Collected data
=======

-- ==== Sys2Proof/Machine/Transfer.lean ====
section
/-! DEFINITION. Accesses that engines make to translated memory after dispatch, a part at a time, and the late faults they
end with (14_translation.md R352, 08_vault.md R194, R216, R465, 12_mesh_messages.md R303, 15_traps_preemption.md R368,
16_integrity.md R397). -/

namespace Sys2Proof.Machine

/-- The walker of an engine instruction of a pillar (R343, R353). -/
def State.engineWalker (s : State) (p : PillarId) (lvl : BitVec 2) (tile : Bool) : Walker :=
  { p := p, asid := (s.pil p).asid, lvl := lvl.toNat, tile := tile }

/-- The walker of a dispatched instruction: whether it uses the tile TLB, whether it is the tile load pipe's stream, and whether
its twin has matched the worm (R397), which no later mismatch then discards (R400). -/
def State.opWalker (s : State) (p : PillarId) (d : Dispatched) (tile : Bool := true) (stream matched : Bool := false) : Walker :=
  { s.engineWalker p d.lvl tile with stream := stream, discard := !matched && s.discards p d.strand }

/-- An engine instruction ends with a late fault; a page fault sends a request first (R352, R368). An instruction that waits for
the host's translation goes on later. `tile` names the TLB that its translation missed (R360). -/
def State.raiseEngine (s : State) (p : PillarId) (t : StrandId) (seq : BitVec 16) (lvl : BitVec 2) (ringed tile : Bool) (e : Stop) :
    State :=
  let s := s.noteFault (s.engineWalker p lvl tile) e
  let late (c : BitVec 8) (v : Word) (x : Pillar) : Pillar :=
    x.raiseLate t { seq := seq, lvl := lvl, cause := c, tval := v, ringed := ringed }
  match e with
  | .trap c v => s.modPil p (late c v)
  | .pageFault c va w => (s.requestFor p t va w).modPil p (late c va)
  | .ats w va => s.askAts w va
  | .wait => s

/-- What an engine's instruction that must wait does: nothing yet, or it asks the host for a translation (R348); `none` for a
fault. -/
def State.holdOff (s : State) : Stop → Option State
  | .wait => some s
  | .ats w va => some (s.askAts w va)
  | _ => none

/-- The late fault of a dispatched instruction. -/
def State.raiseStop (s : State) (p : PillarId) (t : StrandId) (seq : BitVec 16) (lvl : BitVec 2) (e : Stop)
    (tile : Bool := false) : State := s.raiseEngine p t seq lvl true tile e

/-- The late fault of an instruction that has no dispatch ring entry. -/
def State.raiseUnringed (s : State) (p : PillarId) (t : StrandId) (seq : BitVec 16) (lvl : BitVec 2) (e : Stop)
    (tile : Bool := false) : State := s.raiseEngine p t seq lvl false tile e

/-- The physical address that an engine's access really goes to (R352, R194, R390, R403); one to a peer waits until a port carries it
(R419). -/
def State.target (s : State) (w : Walker) (kind : AccessKind) (va : Word) : Act (Nat × Xlate) := do
  let x ← s.translateAs w kind va
  let pa ← if w.direct then s.reachUnit w.p x.pa va else s.reach w.p x.pa va
  waitFor (s.carried (placeOf pa))
  .ok (pa, x)

/-- The routers count a request that they rewrite for a migrated pillar (R390, R394). -/
def State.noteRequest (s : State) (w : Walker) (pa : Nat) : State := if w.direct then s.noteDirect pa else s.noteForward w.p pa

/-- The routers count an attempt at an address that fails past them (R390, R394). -/
def State.noteAttempt (s : State) (w : Walker) (kind : AccessKind) (va : Word) : State :=
  match s.translateAs w kind va with
  | .ok x => s.noteRequest w x.pa
  | .error _ => s

/-- The offsets, among n bytes at an address, of those that read as poisoned (R465, R216). -/
def State.badBytes (s : State) (pa n : Nat) : List Nat := (List.range n).filter fun i => s.physBad (pa + i) 1

/-- An engine may not reach device registers at user level or at all but by 8 bytes (R411). -/
def deviceCheck (lvl n : Nat) (pa : Nat) (va : Word) : Act Unit :=
  match placeOf pa with
  | .device _ => if lvl = 0 then .error (.trap 0x0C 0) else check (n == 8) 0x1E va
  | _ => .ok ()

/-- The row is used by the stream itself, or by another user of its vault's bus (R195, R206). -/
def State.touchRow (s : State) (w : Walker) (pa : Nat) : State :=
  match placeOf pa with
  | .vault q off =>
    if w.stream && q == w.p then s.modPil q fun x => { x with vault := x.vault.touch (rowOf off) s.clk } else s.useRow pa
  | _ => s

/-- A worm of an engine that leaves the doubled rectangle is discarded after a mismatch (R397). -/
def State.dropsWorm (s : State) (w : Walker) (pa : Nat) : Bool := !w.direct && w.discard && s.outgoing w.p (placeOf pa)

/-- Reads n bytes that lie in one page for an engine: the bytes and the offsets of the poisoned ones; `beat` says that they begin a
beat of the vault's bus (R206). -/
def State.readPart (s : State) (w : Walker) (kind : AccessKind) (va : Word) (n : Nat) (beat : Bool := true) :
    Act (State × Nat × List Nat) := do
  let (pa, x) ← s.target w kind va
  deviceCheck w.lvl n pa va
  let s := s.noteXlate w x
  let s := if beat then s.noteRequest w x.pa else s
  let free : State × Nat × List Nat := let (s, v) := s.freeValue n; (s, v, [])
  if s.dropsWorm w pa then .ok free
  else
    match placeOf pa with
    | .vault _ _ | .tier _ => .ok (if beat then s.touchRow w pa else s, s.mem.read pa n, s.badBytes pa n)
    | .device off => .ok (s, (s.devReadAt w.lvl off).toNat, [])
    | _ => .ok free

/-- The vault agent of another pillar performs the access of a row, a block or a request (R301, R314); a shuttle's blocks are not
its procedures (R195). -/
def State.noteBulk (s : State) (w : Walker) (kind : AccessKind) (va : Word) : State :=
  match s.target w kind va with
  | .ok (pa, _) =>
    if w.shuttle || s.dropsWorm w pa then s
    else
      match placeOf pa with
      | .vault q _ => if q == w.p && !w.direct then s else s.modPil q fun x => x.count 0x4A3
      | _ => s
  | .error _ => s

/-- How many of n bytes from an address lie before the next multiple of a unit. -/
def partLen (unit : Nat) (va : Word) (n : Nat) : Nat := min n (unit - va.toNat % unit)

/-- Reads n bytes for an engine in parts of up to 128 bytes, into a buffer at an offset, with the positions of the
poisoned bytes. -/
def State.readParts (w : Walker) (kind : AccessKind) : Nat → State → Word → Nat → Nat → Memory → NatSet →
    Act (State × Memory × NatSet)
  | 0, s, _, _, _, m, b => .ok (s, m, b)
  | fuel + 1, s, va, n, off, m, b =>
    if n = 0 then .ok (s, m, b)
    else do
      let k := partLen 128 va n
      let (s, v, bad) ← s.readPart w kind va k
      State.readParts w kind fuel s (va + word k) (n - k) (off + k) (m.write off k v)
        (bad.foldl (fun b i => b.insert (off + i)) b)

/-- Reads n bytes for an engine, as one request. -/
def State.readBytes (s : State) (w : Walker) (kind : AccessKind) (va : Word) (n : Nat) : Act (State × Memory × NatSet) :=
  State.readParts w kind n (s.noteBulk w kind va) va n 0 {} {}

=======

Retype exactly, and only, the lines above from the one where "let s := s.noteXlate w x" occurs up to and including the one where "s.badBytes pa n)" occurs.

• [Response]:
  let s := s.noteXlate w x
  let s := if beat then s.noteRequest w x.pa else s
  let free : State × Nat × List Nat := let (s, v) := s.freeValue n; (s, v, [])
  if s.dropsWorm w pa then .ok free
  else
    match placeOf pa with
    | .vault _ _ | .tier _ => .ok (if beat then s.touchRow w pa else s, s.mem.read pa n, s.badBytes pa n)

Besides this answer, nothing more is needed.